When using this package, please cite consensusDE as follows and all methods used in your analysis.

For consensus DE:
```{r echo=TRUE, message=FALSE, warning=FALSE}
citation("consensusDE")
```

* When using RUVseq (also check package reference suggestions)
    * D. Risso, J. Ngai, T. P. Speed and S. Dudoit (2014). Normalization of RNA-seq data using factor analysis of control genes or samples Nature Biotechnology, 32(9), 896-902
  
* When using DESeq2 (also check package reference suggestions)
    * Love, M.I., Huber, W., Anders, S. Moderated estimation of fold change and dispersion for RNA-seq data with DESeq2 Genome Biology 15(12):550 (2014)

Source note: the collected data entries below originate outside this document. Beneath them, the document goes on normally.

/-- The management commands (R382 to R386), started and with a valid header, their arrays in die scratch: what each does to the parts in service, to the
record, to the firmware and to memory. A cell without a page is retired at once, a spare of its die that is held, in service and not fused off takes
over with SPARE := 0, and the record in force says what is out. The forms of these commands (log 56), when a cell leaves and
when the record is rewritten (log 57), the steps of MDIE (log 58), the firmware's size and keys, the identity and its nonces (log 61), and the bytes of
a record that MRECORD leaves out (log 62) are the model's choices; that bits which only the device writes stay is log 85. -/
def Obligations.ManagementCommands : Prop :=
  ∀ (s : State) (c : Cmd) (d0 : Nat), Sound s → d0 < 4 →
    let box := coreBox d0 0
    let q := s.eng.2
    s.eng.1 = box → s.cmd? box q = some c → c.started = true → c.phase = 0 → c.bar = false → c.cw = false →
    s.faulting (.engine box c.seq) = false →
    let done (t : State) : Prop := t.cmd? box q = some { c with dirty := none, phase := 3 }
    let ends (i : Instr) (n : Nat) : Prop := ∃ t, exec i s = .next t ∧ t.mem = s.mem ∧ t.sys = s.sys ∧
      t.cmd? box q = some { c with phase := 3, status := n, faddr := 0 }
    (c.opc = 0x60 → s.pages = [] →
      let die := c.op 264 2
      let ck := cellKey die (c.op 256 8)
      let tile := c.op 266 5
      (c.checked = false → c.m.getLsbD 271 = false → c.op 256 8 < 144 → (s.cell ck).retired = false →
        let spare (x : Nat) : Prop := x < 144 ∧ x ≠ c.op 256 8 ∧ (s.cell (cellKey die x)).spare = true ∧ (s.cell (cellKey die x)).retired = false ∧
          fusedOff (cellKey die x) = false
        ∃ t, exec (.mretire c.m) s = .next t ∧ t.mem = s.mem ∧ t.cell ck = { s.cell ck with retired := true } ∧
          t.cmd? box q = some { c with checked := true } ∧
          ((∀ x, ¬spare x) → ∀ k, k ≠ ck → t.cell k = s.cell k) ∧
          ((∃ x, spare x) → ∃ x, spare x ∧ t.cell (cellKey die x) = { s.cell (cellKey die x) with spare := false } ∧
            ∀ k, k ≠ ck → k ≠ cellKey die x → t.cell k = s.cell k) ∧
          ∀ b r, s.sys.inForce = some (b, r) → ∃ r', t.sys.inForce = some (b, r') ∧ r'.take 136 = r.take 136 ∧
            bit (ofBytes ((r'.drop (160 + 18 * die + c.op 256 8 / 8)).take 1)) (c.op 256 8 % 8) = true) ∧
      (c.checked = false → c.m.getLsbD 271 = true → tile < 24 → bit (s.cell ck).tilesOut tile = false →
        ∃ t, exec (.mretire c.m) s = .next t ∧ t.mem = s.mem ∧ bit (t.cell ck).tilesOut tile = true ∧ (t.cell ck).tiles = (s.cell ck).tiles - 1 ∧
          (∀ k, k ≠ ck → t.cell k = s.cell k) ∧ t.cmd? box q = some { c with checked := true }) ∧
      (c.checked = true → c.m.getLsbD 271 = false → (s.cell ck).retired = true → ∃ t, exec (.mretire c.m) s = .next t ∧ t.mem = s.mem ∧ done t)) ∧
    (c.opc = 0x61 →
      let die := c.op 256 2
      (c.checked = false → (∀ e, e < 4 → e ≠ die → s.sys.dies.getD e true = false) → ends (.mdie c.m) 2) ∧
      (c.checked = false → (∃ e, e < 4 ∧ e ≠ die ∧ s.sys.dies.getD e true = true ∧ (s.sched e).out = false) →
        ∃ t, exec (.mdie c.m) s = .next t ∧ (t.sched die).out = true ∧ t.cmd? box q = some { c with checked := true } ∧
          ∀ p ∈ t.pages, p.die = die → p.freeze ≠ .no) ∧
      (c.checked = true → s.dieIdle die box c.seq = true → s.sys.update = none → die < s.sys.dies.length → s.sys.hbms.length = 12 →
        ∃ t, exec (.mdie c.m) s = .next t ∧ t.mem = s.mem ∧ done t ∧ t.sys.dies = s.sys.dies.set die false ∧
          ∀ i, i < 12 → t.sys.hbms.getD i true = (if c.m.getLsbD 258 = true ∧ i / 3 = die then false else s.sys.hbms.getD i true))) ∧
    (c.opc = 0x62 → c.checked = false →
      ∃ t, exec (.mrecal c.m) s = .next t ∧ t.mem = s.mem ∧ t.sys.recals = s.sys.recals ++ [(c.op 256 4, c.op 260 5, box, c.seq)] ∧
        t.cmd? box q = some { c with checked := true }) ∧
    (∀ stack chan rest, s.sys.recals = (stack, chan, box, q) :: rest →
      ∃ t, exec (.recalibrationEnd stack chan) s = .next t ∧ t.mem = s.mem ∧ t.sys.recals = rest ∧ done t) ∧
    (∀ d off, c.opc = 0x63 → c.checked = false → addrWord (c.op 256 64) = some (.die d off) → off + Config.firmwareSize ≤ 2 ^ 24 →
      (c.held.length < Config.firmwareSize →
        let a := off + c.held.length
        ∃ t, exec (.mfw c.m) s = .next t ∧ t.mem = s.mem ∧
          t.cmd? box q = some { c with held := c.held ++ memGets s.mem (dieKey d a) (min (Config.firmwareSize - c.held.length) (64 - a % 64)) }) ∧
      (Config.firmwareSize ≤ c.held.length →
        let good := sm2Verify Config.rootKey (Config.firmwareSig c.held) (Config.firmwareBody c.held)
        (good = false → ends (.mfw c.m) 8) ∧
        (good = true → s.sys.update = none → ∃ t, exec (.mfw c.m) s = .next t ∧ t.mem = s.mem ∧ t.sys.update = some box ∧
          (if s.sys.startB then t.sys.imgA else t.sys.imgB) = some c.held ∧ (if s.sys.startB then t.sys.imgB else t.sys.imgA) = (if s.sys.startB then s.sys.imgB else s.sys.imgA) ∧
          (∀ k, k ∈ t.sys.restart ↔ k < 16 ∧ s.sys.dies.getD (k / 4) true = true) ∧ List.Pairwise (· < ·) t.sys.restart))) ∧
    (∀ die core k rest, s.sys.update = some box → s.sys.restart = k :: rest → k = 4 * die + core → core < 4 → s.boxes.get? (coreBox die core) = none →
      (s.boxes.getD box {}).qs = [(0, [c])] → c.opc = 0x63 → c.checked = true →
      (∃ t, exec (.coreRestart die core false) s = .next t ∧ t.mem = s.mem ∧ t.sys.update = none ∧ t.sys.copyB = s.sys.copyB ∧
        t.cmd? box q = some { c with phase := 3, status := 8, faddr := 0 }) ∧
      (∀ r2, r2 ∈ rest → s.sys.dies.getD (r2 / 4) true = true →
        ∃ t, exec (.coreRestart die core true) s = .next t ∧ t.mem = s.mem ∧ (∀ j, j ∈ t.sys.copyB ↔ (j = k ∧ s.sys.startB = false) ∨ (j ≠ k ∧ j ∈ s.sys.copyB)) ∧
          t.sys.update = some box ∧ t.cmd? box q = some c)) ∧
    (∀ d off dd do_, c.opc = 0x64 → addrWord (c.op 256 64) = some (.die d off) → addrWord (c.op 320 64) = some (.die dd do_) →
      (c.checked = false → c.held.length = 32 →
        ∃ t body, exec (.mattest c.m) s = .next t ∧ t.mem = s.mem ∧
          t.cmd? box q = some { c with
            checked := true, off := 0
            held := body ++ sm2Sign identityPrivate body ((List.range 64).map (fun i => 1 + Config.identityNonce (s.fresh + i) % (sm2N - 1))) } ∧
          body.take 32 = c.held ∧ (body.drop 32).take 64 = sm2Public identityPrivate ∧
          (∀ image, (if 0 ∈ s.sys.copyB then s.sys.imgB else s.sys.imgA) = some image → (body.drop 96).take 32 = sm3 image) ∧
          ∀ b r, s.sys.inForce = some (b, r) → s.sys.dies.length = 4 → s.sys.hbms.length = 12 →
            body.length = 192 ∧ (body.drop 128).take 32 = sm3 (r.take 2036) ∧ ofBytes ((body.drop 160).take 8) = recordStart r % 2 ^ 64 ∧
            (∀ i, i < 4 → bit (ofBytes ((body.drop 168).take 4)) i = s.sys.dies.getD i true) ∧
            ∀ i, i < 12 → bit (ofBytes ((body.drop 168).take 4)) (4 + i) = s.sys.hbms.getD i true) ∧
      (c.checked = true → c.held ≠ [] → do_ + c.off + c.held.length ≤ 2 ^ 24 →
        let a := do_ + c.off
        let n := min c.held.length (64 - a % 64)
        ∃ t, exec (.mattest c.m) s = .next t ∧ t.cmd? box q = some { c with bytes := c.bytes + n, held := c.held.drop n, off := c.off + n } ∧
          ∀ h, memGet t.mem h = if dieKey dd a ≤ h ∧ h < dieKey dd a + n then
            (memGet s.mem h &&& ownBits h) ||| (c.held.getD (h - dieKey dd a) 0 &&& ~~~(ownBits h)) else memGet s.mem h) ∧
      (c.checked = true → c.held = [] → ∃ t, exec (.mattest c.m) s = .next t ∧ t.mem = s.mem ∧ done t)) ∧
    (∀ d off, c.opc = 0x65 → addrWord (c.op 256 64) = some (.die d off) → off + 2032 ≤ 2 ^ 24 → c.held.length < 2032 →
      let a := off + c.held.length
      ∃ t, exec (.mrecord c.m) s = .next t ∧ t.mem = s.mem ∧ t.sys = s.sys ∧
        t.cmd? box q = some { c with held := c.held ++ memGets s.mem (dieKey d a) (min (2032 - c.held.length) (64 - a % 64)) }) ∧
    (∀ d off, c.opc = 0x65 → addrWord (c.op 256 64) = some (.die d off) → c.held.length = 2032 →
      ∃ t, exec (.mrecord c.m) s = .next t ∧ t.mem = s.mem ∧ t.cmd? box q = some { c with phase := 3 } ∧
        ∀ b r, s.sys.inForce = some (b, r) → recordStart r + 1 < 2 ^ 64 → ∃ r', t.sys.inForce = some (!b, r') ∧
          (r'.take 2032).drop 8 = c.held.drop 8 ∧ recordStart r' = recordStart r + 1 ∧ (if b then t.sys.rec1 else t.sys.rec0) = r)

* When using edgeR (also check package reference suggestions)
    * Robinson MD, McCarthy DJ and Smyth GK (2010). edgeR: a Bioconductor package for differential expression analysis of digital gene expression data. Bioinformatics 26, 139-140
    * McCarthy DJ, Chen Y and Smyth GK (2012). Differential expression analysis of multifactor RNA-Seq experiments with respect to biological variation. Nucleic Acids Research 40, 4288-4297
  
* When using limma/voom (also check package reference suggestions)
    * Ritchie, M.E., Phipson, B., Wu, D., Hu, Y., Law, C.W., Shi, W., and Smyth, G.K. (2015). limma powers differential expression analyses for RNA-sequencing and microarray studies. Nucleic Acids Research 43(7), e47.